▶ **Task to carry out**
Below are lines of data, and only some are wanted. Please repeat exactly those from the line that has "theorem checkEnter_low (h" through the line that has "(hfree : longOf 8 s = none) (hp".

▶ **Information supplied**
· · · ·

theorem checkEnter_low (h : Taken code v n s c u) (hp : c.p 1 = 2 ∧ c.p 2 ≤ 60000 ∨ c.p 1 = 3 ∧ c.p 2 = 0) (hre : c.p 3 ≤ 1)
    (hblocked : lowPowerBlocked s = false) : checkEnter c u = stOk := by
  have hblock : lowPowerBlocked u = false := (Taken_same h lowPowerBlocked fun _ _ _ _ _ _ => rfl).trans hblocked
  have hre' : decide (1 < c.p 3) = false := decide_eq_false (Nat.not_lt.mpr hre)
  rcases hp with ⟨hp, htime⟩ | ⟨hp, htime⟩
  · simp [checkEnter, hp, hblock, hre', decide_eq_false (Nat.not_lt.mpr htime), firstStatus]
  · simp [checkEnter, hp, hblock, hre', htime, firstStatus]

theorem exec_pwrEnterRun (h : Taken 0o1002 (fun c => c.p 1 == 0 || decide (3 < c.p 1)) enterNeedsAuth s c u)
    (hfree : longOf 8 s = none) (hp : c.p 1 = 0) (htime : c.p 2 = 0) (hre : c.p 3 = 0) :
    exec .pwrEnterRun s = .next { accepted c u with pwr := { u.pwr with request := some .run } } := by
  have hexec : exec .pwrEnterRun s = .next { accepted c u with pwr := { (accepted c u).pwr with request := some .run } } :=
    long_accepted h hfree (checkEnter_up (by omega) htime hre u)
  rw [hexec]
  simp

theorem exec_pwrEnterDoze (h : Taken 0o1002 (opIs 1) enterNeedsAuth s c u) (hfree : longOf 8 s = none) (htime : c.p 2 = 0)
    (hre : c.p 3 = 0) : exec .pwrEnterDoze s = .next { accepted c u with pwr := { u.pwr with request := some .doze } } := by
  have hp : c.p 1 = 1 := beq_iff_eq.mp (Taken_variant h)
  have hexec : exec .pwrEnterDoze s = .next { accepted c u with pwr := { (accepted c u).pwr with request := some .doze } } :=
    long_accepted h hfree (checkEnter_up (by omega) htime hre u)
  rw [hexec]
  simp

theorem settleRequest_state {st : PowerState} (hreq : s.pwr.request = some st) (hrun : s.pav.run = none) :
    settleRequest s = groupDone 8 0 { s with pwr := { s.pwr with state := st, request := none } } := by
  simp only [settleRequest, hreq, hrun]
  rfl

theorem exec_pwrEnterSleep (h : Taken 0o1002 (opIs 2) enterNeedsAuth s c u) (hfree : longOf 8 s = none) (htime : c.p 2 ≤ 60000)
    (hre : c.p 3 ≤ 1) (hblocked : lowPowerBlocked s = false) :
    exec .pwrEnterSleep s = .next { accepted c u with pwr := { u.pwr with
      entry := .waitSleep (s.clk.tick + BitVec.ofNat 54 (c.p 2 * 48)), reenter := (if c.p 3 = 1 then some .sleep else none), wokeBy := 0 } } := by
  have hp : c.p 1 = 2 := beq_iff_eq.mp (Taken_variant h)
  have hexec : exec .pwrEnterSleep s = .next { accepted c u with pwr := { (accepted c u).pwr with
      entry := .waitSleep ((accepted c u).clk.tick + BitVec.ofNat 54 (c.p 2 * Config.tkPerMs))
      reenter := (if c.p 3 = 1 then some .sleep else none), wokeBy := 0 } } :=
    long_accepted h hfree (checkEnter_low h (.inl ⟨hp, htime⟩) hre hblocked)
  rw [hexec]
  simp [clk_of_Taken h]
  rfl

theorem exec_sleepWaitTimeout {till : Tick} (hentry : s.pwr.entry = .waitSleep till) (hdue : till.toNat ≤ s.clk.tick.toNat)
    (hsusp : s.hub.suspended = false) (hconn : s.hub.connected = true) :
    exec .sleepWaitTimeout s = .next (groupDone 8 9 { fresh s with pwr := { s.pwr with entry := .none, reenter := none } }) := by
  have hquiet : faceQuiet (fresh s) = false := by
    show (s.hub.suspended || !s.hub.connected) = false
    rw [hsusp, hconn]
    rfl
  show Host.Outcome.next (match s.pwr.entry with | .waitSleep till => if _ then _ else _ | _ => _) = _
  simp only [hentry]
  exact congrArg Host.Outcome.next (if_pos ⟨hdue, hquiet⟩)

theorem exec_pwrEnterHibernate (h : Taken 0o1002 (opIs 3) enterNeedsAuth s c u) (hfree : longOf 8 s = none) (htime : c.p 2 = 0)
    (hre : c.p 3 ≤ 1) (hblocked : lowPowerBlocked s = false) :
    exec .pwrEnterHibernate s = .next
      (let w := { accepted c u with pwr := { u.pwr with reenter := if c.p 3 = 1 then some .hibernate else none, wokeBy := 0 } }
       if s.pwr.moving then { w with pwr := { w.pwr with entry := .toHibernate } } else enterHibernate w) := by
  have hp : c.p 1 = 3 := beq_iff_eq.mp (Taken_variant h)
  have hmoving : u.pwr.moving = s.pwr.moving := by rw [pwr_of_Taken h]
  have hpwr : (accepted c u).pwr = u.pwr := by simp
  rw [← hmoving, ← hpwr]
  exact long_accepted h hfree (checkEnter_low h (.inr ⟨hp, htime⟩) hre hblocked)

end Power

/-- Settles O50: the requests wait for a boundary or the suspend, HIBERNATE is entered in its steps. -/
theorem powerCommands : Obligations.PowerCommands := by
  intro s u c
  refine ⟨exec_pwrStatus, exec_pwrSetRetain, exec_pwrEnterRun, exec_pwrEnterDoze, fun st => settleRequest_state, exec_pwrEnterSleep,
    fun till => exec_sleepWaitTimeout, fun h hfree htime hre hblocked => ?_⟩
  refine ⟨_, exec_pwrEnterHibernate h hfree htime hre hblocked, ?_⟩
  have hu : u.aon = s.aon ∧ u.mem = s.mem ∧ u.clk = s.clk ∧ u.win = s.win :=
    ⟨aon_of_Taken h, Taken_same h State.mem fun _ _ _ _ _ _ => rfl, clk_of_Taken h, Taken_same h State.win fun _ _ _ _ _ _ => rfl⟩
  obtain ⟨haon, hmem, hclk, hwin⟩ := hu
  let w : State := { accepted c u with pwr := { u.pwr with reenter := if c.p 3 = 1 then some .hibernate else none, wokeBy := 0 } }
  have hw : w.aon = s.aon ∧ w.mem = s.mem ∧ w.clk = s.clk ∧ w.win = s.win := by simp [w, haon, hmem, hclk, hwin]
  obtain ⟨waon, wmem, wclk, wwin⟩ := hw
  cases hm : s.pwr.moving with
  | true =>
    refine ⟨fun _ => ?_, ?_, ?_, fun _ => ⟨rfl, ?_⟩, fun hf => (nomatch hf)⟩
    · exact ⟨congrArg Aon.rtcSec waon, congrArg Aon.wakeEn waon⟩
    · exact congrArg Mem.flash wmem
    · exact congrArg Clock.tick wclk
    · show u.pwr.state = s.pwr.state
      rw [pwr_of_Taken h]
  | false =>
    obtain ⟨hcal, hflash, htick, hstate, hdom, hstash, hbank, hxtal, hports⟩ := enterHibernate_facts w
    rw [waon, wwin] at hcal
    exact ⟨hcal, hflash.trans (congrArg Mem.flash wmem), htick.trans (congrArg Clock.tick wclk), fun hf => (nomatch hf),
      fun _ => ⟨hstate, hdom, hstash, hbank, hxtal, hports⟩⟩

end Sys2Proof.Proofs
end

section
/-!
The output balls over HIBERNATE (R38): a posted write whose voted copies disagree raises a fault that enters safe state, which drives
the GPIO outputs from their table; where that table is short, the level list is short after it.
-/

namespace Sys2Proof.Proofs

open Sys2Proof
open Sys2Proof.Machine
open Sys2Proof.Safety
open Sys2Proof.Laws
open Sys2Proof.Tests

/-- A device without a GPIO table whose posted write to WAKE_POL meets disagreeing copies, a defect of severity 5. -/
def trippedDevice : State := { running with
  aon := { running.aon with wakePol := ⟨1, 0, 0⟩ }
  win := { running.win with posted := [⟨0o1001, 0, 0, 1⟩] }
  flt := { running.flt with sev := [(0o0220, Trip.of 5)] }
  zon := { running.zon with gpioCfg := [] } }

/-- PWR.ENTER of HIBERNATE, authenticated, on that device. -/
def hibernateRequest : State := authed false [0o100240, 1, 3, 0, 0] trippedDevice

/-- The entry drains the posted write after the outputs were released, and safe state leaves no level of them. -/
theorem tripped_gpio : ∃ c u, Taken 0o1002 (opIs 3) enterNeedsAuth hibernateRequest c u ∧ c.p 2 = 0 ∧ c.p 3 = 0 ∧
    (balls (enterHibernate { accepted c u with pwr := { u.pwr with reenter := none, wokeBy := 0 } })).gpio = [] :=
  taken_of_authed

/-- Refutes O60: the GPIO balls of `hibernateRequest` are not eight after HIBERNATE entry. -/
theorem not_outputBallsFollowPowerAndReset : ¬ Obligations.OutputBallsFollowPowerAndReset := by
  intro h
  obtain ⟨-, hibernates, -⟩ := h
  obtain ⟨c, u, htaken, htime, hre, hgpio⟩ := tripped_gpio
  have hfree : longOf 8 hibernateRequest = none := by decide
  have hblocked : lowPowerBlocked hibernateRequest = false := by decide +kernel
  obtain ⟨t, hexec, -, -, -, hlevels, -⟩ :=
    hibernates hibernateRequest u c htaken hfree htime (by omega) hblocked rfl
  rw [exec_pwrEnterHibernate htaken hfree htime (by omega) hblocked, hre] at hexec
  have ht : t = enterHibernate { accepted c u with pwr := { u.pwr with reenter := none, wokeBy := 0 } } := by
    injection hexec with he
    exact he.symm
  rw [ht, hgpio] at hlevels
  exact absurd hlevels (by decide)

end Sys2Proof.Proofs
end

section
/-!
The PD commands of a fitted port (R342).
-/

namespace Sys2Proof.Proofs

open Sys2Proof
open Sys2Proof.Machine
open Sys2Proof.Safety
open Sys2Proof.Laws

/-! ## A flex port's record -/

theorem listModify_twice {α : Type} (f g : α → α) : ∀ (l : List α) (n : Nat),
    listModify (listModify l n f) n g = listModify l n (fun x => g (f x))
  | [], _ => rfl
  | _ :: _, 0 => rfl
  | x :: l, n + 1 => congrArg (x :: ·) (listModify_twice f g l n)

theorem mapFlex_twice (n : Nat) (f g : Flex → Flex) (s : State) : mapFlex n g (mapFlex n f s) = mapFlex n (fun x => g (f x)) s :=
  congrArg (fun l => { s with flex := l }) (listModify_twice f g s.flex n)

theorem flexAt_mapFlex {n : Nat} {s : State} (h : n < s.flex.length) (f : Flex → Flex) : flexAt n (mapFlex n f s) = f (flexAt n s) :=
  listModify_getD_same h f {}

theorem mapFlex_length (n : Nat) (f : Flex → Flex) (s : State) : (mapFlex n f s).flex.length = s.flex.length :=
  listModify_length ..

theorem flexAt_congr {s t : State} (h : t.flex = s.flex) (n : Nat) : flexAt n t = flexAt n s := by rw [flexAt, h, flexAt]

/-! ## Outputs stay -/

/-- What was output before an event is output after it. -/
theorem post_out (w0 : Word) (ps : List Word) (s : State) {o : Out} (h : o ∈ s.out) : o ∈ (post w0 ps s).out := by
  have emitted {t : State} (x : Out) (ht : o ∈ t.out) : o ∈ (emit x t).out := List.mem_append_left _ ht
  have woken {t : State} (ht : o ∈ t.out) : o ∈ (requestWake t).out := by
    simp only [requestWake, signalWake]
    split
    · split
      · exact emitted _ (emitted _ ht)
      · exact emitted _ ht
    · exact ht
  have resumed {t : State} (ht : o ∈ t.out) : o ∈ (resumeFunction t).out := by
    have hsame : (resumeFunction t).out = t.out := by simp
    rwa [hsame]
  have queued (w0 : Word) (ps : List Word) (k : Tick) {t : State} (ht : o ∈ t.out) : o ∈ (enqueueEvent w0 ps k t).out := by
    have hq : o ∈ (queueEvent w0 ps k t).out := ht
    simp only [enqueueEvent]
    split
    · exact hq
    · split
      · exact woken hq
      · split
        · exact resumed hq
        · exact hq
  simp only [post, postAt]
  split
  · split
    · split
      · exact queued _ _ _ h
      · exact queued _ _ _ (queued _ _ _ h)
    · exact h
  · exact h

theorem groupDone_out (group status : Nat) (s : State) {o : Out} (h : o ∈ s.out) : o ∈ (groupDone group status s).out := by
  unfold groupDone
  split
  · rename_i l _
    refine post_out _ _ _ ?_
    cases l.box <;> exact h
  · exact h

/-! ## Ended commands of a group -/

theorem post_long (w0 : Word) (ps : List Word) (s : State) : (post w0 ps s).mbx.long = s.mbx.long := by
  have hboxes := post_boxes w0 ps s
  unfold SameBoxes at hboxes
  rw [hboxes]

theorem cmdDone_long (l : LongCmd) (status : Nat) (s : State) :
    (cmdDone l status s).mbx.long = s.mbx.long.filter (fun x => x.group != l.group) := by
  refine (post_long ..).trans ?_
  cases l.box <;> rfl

· · · ·

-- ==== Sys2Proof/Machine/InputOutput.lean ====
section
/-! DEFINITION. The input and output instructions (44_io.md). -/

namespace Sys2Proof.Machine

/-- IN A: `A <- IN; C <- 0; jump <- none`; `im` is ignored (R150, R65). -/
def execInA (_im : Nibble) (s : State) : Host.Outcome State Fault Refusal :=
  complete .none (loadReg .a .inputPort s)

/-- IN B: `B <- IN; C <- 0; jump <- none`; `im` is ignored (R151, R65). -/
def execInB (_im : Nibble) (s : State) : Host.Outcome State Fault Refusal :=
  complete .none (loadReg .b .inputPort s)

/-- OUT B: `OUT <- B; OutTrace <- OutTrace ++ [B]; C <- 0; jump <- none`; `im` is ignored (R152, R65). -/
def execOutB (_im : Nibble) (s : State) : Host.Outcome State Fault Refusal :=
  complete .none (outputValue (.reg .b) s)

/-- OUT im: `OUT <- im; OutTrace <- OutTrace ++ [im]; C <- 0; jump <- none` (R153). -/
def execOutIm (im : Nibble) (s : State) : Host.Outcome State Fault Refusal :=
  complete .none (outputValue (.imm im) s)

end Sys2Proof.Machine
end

· · · ·

▶ **Response to this exercise**
theorem checkEnter_low (h : Taken code v n s c u) (hp : c.p 1 = 2 ∧ c.p 2 ≤ 60000 ∨ c.p 1 = 3 ∧ c.p 2 = 0) (hre : c.p 3 ≤ 1)
    (hblocked : lowPowerBlocked s = false) : checkEnter c u = stOk := by
  have hblock : lowPowerBlocked u = false := (Taken_same h lowPowerBlocked fun _ _ _ _ _ _ => rfl).trans hblocked
  have hre' : decide (1 < c.p 3) = false := decide_eq_false (Nat.not_lt.mpr hre)
  rcases hp with ⟨hp, htime⟩ | ⟨hp, htime⟩
  · simp [checkEnter, hp, hblock, hre', decide_eq_false (Nat.not_lt.mpr htime), firstStatus]
  · simp [checkEnter, hp, hblock, hre', htime, firstStatus]

theorem exec_pwrEnterRun (h : Taken 0o1002 (fun c => c.p 1 == 0 || decide (3 < c.p 1)) enterNeedsAuth s c u)
    (hfree : longOf 8 s = none) (hp : c.p 1 = 0) (htime : c.p 2 = 0) (hre : c.p 3 = 0) :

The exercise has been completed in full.